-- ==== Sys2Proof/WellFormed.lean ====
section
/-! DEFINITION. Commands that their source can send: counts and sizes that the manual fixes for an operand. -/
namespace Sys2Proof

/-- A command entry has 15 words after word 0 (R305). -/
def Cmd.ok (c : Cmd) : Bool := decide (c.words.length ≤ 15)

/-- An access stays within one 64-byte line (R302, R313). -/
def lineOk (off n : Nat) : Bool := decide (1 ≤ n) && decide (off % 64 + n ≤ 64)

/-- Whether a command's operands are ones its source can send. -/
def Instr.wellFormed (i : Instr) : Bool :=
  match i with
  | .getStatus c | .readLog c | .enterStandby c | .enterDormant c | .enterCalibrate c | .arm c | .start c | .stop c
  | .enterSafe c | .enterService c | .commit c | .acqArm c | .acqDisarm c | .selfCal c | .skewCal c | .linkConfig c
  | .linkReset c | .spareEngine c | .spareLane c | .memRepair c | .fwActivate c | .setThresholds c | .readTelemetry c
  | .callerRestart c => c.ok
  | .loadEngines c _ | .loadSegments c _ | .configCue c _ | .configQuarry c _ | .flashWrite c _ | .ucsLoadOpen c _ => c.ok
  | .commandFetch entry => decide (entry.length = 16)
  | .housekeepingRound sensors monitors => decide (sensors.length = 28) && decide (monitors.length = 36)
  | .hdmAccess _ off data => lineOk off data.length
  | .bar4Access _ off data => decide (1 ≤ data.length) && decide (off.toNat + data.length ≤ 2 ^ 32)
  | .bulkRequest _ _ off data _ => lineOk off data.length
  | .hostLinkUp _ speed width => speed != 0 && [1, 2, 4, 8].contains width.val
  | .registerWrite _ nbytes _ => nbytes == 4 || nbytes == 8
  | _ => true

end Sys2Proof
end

...

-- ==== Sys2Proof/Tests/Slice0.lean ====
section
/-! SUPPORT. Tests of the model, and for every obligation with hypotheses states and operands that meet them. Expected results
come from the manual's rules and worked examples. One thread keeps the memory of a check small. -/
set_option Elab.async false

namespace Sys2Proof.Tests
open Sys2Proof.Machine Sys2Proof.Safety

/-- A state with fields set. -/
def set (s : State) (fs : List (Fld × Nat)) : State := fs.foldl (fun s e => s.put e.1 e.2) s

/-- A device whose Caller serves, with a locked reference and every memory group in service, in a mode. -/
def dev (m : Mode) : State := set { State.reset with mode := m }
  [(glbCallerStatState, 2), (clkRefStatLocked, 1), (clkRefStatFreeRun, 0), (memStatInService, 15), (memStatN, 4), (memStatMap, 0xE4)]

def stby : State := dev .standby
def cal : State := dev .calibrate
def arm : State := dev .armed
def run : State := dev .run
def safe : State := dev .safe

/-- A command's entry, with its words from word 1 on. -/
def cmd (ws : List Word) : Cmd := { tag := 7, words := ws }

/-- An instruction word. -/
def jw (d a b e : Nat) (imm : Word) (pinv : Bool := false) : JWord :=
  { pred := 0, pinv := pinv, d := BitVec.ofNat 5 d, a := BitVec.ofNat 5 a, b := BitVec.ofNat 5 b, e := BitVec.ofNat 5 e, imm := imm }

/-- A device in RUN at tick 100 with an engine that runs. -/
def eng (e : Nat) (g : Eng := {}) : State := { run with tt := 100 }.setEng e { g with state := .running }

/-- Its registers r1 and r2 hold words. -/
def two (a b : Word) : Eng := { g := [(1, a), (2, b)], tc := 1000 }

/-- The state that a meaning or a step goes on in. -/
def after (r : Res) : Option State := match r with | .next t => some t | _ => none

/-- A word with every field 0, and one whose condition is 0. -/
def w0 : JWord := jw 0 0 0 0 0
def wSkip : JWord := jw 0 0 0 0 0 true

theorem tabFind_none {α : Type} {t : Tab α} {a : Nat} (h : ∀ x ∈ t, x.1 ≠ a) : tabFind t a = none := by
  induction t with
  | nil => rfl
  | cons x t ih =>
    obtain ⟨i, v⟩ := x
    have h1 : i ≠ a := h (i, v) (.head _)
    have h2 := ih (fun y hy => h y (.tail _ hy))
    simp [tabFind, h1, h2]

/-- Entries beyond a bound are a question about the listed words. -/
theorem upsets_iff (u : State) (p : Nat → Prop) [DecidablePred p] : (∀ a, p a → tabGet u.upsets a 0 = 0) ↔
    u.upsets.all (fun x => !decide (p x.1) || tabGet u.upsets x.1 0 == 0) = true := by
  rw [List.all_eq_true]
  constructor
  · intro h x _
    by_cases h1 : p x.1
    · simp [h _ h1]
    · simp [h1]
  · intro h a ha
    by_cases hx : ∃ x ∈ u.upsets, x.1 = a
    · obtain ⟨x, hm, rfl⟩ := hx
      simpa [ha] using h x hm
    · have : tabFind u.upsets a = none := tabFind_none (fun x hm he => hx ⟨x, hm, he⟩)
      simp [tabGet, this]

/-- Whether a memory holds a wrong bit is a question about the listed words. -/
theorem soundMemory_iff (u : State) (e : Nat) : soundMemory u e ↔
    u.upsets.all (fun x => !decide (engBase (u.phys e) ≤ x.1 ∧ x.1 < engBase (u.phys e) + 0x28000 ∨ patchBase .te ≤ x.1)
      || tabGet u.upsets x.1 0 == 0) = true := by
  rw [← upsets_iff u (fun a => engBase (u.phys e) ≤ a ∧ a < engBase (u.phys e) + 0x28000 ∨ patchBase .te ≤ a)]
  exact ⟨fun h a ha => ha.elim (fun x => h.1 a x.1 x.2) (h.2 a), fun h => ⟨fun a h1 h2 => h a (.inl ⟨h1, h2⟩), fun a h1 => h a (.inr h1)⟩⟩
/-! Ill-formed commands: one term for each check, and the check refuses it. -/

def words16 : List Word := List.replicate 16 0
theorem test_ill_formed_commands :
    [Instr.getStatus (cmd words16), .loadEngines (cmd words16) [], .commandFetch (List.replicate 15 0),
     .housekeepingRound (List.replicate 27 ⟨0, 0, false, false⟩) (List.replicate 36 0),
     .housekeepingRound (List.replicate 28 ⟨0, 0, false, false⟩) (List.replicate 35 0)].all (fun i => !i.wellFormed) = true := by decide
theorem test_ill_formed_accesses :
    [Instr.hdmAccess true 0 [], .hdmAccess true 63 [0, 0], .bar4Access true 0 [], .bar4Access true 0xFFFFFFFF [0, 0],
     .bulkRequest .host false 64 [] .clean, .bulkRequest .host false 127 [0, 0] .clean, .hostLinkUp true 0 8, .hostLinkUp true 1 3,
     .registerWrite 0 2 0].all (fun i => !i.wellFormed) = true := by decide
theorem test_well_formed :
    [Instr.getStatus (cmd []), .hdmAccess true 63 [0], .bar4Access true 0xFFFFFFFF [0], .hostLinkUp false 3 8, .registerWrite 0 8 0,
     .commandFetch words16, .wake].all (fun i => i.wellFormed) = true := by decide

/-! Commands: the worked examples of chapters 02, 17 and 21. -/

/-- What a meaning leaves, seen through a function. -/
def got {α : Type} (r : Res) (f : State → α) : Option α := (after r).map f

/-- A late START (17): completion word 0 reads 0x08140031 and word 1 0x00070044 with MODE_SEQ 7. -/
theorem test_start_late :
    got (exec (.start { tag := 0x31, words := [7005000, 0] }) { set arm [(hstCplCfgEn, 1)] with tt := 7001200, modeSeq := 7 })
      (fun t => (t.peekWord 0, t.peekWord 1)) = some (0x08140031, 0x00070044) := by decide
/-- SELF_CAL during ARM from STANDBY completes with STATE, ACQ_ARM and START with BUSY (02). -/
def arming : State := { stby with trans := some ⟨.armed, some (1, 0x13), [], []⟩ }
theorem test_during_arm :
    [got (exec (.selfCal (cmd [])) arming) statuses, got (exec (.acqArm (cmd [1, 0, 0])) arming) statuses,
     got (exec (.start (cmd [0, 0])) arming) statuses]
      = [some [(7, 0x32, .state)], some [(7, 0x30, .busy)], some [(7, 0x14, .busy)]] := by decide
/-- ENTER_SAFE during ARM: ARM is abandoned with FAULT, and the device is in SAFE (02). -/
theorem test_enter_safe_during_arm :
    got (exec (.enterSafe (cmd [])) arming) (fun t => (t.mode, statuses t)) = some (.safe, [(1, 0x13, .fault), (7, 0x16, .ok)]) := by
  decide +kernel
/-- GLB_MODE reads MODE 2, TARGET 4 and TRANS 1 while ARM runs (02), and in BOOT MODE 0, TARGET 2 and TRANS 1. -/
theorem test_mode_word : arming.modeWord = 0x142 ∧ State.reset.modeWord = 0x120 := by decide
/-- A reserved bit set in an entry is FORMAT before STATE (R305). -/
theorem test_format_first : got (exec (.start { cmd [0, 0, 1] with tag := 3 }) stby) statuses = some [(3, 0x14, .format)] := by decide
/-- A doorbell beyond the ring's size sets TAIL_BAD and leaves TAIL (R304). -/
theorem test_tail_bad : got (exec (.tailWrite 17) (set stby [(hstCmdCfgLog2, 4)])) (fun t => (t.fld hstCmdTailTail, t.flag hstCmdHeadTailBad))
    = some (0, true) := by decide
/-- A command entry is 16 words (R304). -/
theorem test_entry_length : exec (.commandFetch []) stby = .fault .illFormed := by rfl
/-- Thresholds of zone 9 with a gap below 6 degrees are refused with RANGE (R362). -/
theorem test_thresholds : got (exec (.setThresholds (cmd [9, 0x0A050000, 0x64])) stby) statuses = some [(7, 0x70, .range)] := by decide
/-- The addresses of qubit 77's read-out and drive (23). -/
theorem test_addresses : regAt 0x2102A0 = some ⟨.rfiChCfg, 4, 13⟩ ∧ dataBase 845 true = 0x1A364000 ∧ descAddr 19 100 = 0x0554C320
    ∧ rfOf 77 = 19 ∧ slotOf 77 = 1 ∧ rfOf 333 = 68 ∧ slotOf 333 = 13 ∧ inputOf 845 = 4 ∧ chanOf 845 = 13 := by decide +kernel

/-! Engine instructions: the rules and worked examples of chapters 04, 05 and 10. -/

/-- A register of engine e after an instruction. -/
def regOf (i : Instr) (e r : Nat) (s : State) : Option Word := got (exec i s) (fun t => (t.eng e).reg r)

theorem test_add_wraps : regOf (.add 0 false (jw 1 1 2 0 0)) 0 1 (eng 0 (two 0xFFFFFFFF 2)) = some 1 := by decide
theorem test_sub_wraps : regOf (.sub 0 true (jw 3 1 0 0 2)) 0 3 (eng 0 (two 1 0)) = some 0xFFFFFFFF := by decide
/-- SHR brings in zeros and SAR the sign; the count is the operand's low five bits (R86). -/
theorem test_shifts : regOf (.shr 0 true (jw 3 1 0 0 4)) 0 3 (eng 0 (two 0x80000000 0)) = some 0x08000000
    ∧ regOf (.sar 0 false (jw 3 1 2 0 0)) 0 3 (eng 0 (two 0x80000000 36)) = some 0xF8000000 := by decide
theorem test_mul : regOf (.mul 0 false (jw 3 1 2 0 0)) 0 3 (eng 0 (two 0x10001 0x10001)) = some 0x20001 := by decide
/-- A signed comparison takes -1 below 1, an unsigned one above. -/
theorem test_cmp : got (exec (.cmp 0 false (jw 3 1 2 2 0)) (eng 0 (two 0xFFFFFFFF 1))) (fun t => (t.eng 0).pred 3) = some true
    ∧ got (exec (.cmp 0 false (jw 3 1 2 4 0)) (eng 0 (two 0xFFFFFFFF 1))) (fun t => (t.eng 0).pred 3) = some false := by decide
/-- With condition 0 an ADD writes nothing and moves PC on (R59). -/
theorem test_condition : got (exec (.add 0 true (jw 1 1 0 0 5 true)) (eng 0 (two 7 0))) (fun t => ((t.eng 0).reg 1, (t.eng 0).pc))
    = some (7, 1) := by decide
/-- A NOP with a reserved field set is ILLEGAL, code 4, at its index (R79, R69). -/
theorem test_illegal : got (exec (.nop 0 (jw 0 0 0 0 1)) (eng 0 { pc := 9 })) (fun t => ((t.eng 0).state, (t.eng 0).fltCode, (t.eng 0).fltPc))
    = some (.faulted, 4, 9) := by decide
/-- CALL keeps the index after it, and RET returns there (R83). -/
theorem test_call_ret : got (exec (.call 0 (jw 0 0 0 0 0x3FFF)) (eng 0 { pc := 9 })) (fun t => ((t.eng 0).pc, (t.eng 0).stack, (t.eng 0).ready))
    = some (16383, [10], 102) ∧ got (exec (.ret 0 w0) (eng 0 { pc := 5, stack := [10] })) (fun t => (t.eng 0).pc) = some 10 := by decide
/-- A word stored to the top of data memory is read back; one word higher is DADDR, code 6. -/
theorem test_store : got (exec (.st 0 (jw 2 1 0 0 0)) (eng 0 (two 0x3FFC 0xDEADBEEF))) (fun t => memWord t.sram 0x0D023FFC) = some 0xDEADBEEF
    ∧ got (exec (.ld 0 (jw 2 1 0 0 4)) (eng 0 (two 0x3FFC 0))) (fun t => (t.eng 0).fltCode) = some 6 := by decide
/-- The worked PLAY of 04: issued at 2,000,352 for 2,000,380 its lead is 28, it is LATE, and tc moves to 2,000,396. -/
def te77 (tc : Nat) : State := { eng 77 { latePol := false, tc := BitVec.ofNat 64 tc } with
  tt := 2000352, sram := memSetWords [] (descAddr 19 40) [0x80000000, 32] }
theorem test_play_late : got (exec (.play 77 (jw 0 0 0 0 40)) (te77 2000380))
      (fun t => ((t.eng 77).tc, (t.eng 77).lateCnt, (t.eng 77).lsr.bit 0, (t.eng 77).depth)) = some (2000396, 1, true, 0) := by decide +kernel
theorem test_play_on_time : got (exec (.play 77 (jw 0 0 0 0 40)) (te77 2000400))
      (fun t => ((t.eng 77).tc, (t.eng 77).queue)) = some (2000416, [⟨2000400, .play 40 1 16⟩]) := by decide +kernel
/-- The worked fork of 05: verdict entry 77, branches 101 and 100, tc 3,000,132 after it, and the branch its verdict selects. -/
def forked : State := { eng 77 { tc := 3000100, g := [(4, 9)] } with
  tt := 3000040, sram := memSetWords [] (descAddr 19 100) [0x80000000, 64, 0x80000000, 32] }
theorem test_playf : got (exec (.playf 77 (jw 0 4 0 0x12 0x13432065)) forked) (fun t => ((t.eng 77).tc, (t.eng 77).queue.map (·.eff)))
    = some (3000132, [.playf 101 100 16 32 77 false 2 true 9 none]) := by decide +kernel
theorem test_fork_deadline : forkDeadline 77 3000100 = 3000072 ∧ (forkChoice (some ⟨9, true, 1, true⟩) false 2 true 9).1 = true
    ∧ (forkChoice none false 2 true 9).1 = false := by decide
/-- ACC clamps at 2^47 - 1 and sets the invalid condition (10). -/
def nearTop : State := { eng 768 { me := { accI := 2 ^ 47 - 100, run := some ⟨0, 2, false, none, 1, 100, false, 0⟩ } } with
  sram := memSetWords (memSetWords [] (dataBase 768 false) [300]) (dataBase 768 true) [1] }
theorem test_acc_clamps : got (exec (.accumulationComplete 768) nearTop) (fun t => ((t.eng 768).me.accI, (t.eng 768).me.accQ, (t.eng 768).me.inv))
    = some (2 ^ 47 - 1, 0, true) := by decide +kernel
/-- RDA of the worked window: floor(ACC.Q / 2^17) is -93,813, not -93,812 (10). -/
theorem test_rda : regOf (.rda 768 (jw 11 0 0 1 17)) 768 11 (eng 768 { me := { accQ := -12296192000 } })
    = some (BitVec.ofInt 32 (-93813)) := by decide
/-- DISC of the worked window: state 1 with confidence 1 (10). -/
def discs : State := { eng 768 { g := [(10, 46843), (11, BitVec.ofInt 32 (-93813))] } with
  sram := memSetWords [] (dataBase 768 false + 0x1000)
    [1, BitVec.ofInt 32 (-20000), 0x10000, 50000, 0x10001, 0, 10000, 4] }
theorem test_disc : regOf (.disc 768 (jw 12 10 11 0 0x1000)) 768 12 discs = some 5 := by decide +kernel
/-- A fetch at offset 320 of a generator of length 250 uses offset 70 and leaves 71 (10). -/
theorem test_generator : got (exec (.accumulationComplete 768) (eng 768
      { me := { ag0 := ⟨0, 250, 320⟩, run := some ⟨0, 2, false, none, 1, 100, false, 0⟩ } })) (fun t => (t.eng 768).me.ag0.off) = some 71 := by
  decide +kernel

---

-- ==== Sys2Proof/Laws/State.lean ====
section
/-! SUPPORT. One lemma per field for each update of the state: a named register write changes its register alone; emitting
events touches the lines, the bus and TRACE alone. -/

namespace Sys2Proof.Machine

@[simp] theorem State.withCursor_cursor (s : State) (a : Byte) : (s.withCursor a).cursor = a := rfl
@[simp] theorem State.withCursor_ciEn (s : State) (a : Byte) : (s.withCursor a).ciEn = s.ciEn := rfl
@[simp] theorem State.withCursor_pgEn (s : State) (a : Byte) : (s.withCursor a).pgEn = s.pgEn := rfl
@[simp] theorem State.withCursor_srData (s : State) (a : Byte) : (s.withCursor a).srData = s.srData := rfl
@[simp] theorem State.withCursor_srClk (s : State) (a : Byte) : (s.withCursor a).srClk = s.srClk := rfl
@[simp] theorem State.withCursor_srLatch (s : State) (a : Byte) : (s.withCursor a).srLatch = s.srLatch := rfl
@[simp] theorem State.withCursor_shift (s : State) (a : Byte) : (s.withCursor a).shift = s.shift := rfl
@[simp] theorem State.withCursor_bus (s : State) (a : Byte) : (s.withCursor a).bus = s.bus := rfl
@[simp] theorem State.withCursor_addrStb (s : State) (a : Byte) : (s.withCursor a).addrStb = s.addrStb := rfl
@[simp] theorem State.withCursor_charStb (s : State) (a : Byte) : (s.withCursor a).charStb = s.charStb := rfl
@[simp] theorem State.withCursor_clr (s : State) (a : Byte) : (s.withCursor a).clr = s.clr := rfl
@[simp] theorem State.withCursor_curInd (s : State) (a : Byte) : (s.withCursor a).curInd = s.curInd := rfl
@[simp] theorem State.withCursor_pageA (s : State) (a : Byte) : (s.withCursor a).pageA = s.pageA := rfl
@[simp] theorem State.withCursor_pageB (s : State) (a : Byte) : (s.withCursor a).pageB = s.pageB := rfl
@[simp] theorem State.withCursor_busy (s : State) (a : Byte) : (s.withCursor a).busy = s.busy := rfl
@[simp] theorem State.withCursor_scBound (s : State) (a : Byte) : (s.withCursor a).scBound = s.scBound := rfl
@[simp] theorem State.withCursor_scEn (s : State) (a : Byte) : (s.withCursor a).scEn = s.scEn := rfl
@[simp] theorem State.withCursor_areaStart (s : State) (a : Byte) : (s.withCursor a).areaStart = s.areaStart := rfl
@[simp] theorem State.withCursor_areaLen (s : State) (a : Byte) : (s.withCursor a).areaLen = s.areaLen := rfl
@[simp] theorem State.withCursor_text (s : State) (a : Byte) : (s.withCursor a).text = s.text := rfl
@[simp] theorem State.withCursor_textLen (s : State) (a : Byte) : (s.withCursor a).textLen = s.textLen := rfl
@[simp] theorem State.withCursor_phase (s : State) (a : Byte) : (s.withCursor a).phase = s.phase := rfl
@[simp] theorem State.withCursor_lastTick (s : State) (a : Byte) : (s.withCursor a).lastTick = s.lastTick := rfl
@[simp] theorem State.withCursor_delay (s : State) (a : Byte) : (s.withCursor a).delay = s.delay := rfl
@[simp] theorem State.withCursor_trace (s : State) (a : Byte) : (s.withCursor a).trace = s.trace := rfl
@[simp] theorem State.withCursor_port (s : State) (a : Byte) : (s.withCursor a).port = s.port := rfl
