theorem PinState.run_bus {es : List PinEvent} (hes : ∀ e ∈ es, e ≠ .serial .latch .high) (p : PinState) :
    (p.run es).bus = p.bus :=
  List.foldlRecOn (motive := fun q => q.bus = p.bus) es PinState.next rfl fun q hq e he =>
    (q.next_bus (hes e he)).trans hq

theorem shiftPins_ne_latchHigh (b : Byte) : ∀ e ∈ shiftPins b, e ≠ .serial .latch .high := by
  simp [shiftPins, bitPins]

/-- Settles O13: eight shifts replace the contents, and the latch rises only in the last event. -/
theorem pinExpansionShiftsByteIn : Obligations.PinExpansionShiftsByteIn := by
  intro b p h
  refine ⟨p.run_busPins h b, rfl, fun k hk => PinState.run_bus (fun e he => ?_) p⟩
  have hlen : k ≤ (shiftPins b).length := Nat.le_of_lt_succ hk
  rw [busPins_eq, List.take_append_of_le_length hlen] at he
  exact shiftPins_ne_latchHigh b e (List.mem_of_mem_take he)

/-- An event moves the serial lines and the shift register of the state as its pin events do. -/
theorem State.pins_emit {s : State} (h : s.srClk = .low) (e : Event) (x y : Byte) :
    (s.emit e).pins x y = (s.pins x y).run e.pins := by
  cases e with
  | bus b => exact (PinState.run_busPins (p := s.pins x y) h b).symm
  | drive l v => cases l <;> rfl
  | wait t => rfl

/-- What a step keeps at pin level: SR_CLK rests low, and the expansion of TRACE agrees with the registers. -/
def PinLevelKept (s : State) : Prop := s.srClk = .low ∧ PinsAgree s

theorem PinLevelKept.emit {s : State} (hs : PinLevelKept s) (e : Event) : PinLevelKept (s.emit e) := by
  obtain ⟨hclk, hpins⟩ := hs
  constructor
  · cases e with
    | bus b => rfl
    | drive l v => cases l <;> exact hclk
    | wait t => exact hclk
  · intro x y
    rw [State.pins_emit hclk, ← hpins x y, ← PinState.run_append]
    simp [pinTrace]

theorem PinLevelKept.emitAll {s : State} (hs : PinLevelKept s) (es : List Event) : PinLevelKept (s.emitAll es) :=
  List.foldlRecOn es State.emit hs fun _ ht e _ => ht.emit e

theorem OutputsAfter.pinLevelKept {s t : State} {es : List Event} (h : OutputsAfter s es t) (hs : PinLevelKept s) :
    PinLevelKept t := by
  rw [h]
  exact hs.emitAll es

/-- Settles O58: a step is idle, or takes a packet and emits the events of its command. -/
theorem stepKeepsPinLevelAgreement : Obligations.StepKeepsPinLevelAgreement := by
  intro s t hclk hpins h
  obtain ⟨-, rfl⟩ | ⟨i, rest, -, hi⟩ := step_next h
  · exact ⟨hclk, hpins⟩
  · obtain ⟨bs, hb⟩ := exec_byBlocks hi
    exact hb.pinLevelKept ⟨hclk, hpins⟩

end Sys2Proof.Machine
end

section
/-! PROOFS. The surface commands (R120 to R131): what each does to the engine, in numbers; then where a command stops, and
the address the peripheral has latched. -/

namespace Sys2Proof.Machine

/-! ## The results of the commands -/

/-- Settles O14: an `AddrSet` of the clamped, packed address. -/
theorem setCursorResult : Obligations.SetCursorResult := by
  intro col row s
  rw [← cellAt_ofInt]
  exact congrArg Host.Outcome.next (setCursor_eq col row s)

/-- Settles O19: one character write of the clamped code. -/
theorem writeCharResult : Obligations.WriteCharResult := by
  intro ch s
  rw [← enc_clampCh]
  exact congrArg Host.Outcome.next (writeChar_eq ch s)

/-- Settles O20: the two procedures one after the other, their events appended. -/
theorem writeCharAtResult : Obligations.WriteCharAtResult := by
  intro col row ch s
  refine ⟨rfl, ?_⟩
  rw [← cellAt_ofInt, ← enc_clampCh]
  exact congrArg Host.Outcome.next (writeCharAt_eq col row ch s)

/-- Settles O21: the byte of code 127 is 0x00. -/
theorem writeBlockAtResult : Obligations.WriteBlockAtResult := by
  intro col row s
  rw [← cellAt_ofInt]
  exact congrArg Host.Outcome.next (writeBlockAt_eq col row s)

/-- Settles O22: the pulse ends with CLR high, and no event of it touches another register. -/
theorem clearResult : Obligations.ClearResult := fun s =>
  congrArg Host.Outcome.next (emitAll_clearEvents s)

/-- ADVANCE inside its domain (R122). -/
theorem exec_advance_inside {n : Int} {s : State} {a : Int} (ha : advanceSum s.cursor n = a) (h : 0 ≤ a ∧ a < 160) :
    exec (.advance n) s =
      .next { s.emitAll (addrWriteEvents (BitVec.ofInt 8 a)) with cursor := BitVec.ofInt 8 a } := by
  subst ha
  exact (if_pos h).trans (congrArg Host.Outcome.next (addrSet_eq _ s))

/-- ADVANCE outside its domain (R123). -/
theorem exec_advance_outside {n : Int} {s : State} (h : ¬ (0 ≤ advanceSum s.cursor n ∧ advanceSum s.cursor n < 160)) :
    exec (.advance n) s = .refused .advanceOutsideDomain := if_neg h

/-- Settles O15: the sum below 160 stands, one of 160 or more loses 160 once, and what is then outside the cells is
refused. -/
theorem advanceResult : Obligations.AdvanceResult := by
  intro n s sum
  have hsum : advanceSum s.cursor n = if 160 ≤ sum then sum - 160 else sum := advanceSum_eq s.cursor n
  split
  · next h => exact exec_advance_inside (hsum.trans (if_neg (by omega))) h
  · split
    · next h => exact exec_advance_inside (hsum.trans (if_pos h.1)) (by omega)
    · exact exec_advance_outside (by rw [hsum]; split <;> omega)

- WORK TO COMPLETE
Using the entries above, output exactly the lines between the line holding "s.busy := rfl" and the line holding "s.trace := rfl", end lines included, and nothing more.

- OUTPUT FOR THIS EXERCISE
@[simp] theorem State.withCursor_busy (s : State) (a : Byte) : (s.withCursor a).busy = s.busy := rfl
@[simp] theorem State.withCursor_scBound (s : State) (a : Byte) : (s.withCursor a).scBound = s.scBound := rfl
@[simp] theorem State.withCursor_scEn (s : State) (a : Byte) : (s.withCursor a).scEn = s.scEn := rfl
@[simp] theorem State.withCursor_areaStart (s : State) (a : Byte) : (s.withCursor a).areaStart = s.areaStart := rfl
@[simp] theorem State.withCursor_areaLen (s : State) (a : Byte) : (s.withCursor a).areaLen = s.areaLen := rfl
@[simp] theorem State.withCursor_text (s : State) (a : Byte) : (s.withCursor a).text = s.text := rfl
@[simp] theorem State.withCursor_textLen (s : State) (a : Byte) : (s.withCursor a).textLen = s.textLen := rfl
@[simp] theorem State.withCursor_phase (s : State) (a : Byte) : (s.withCursor a).phase = s.phase := rfl
@[simp] theorem State.withCursor_lastTick (s : State) (a : Byte) : (s.withCursor a).lastTick = s.lastTick := rfl
@[simp] theorem State.withCursor_delay (s : State) (a : Byte) : (s.withCursor a).delay = s.delay := rfl
@[simp] theorem State.withCursor_trace (s : State) (a : Byte) : (s.withCursor a).trace = s.trace := rfl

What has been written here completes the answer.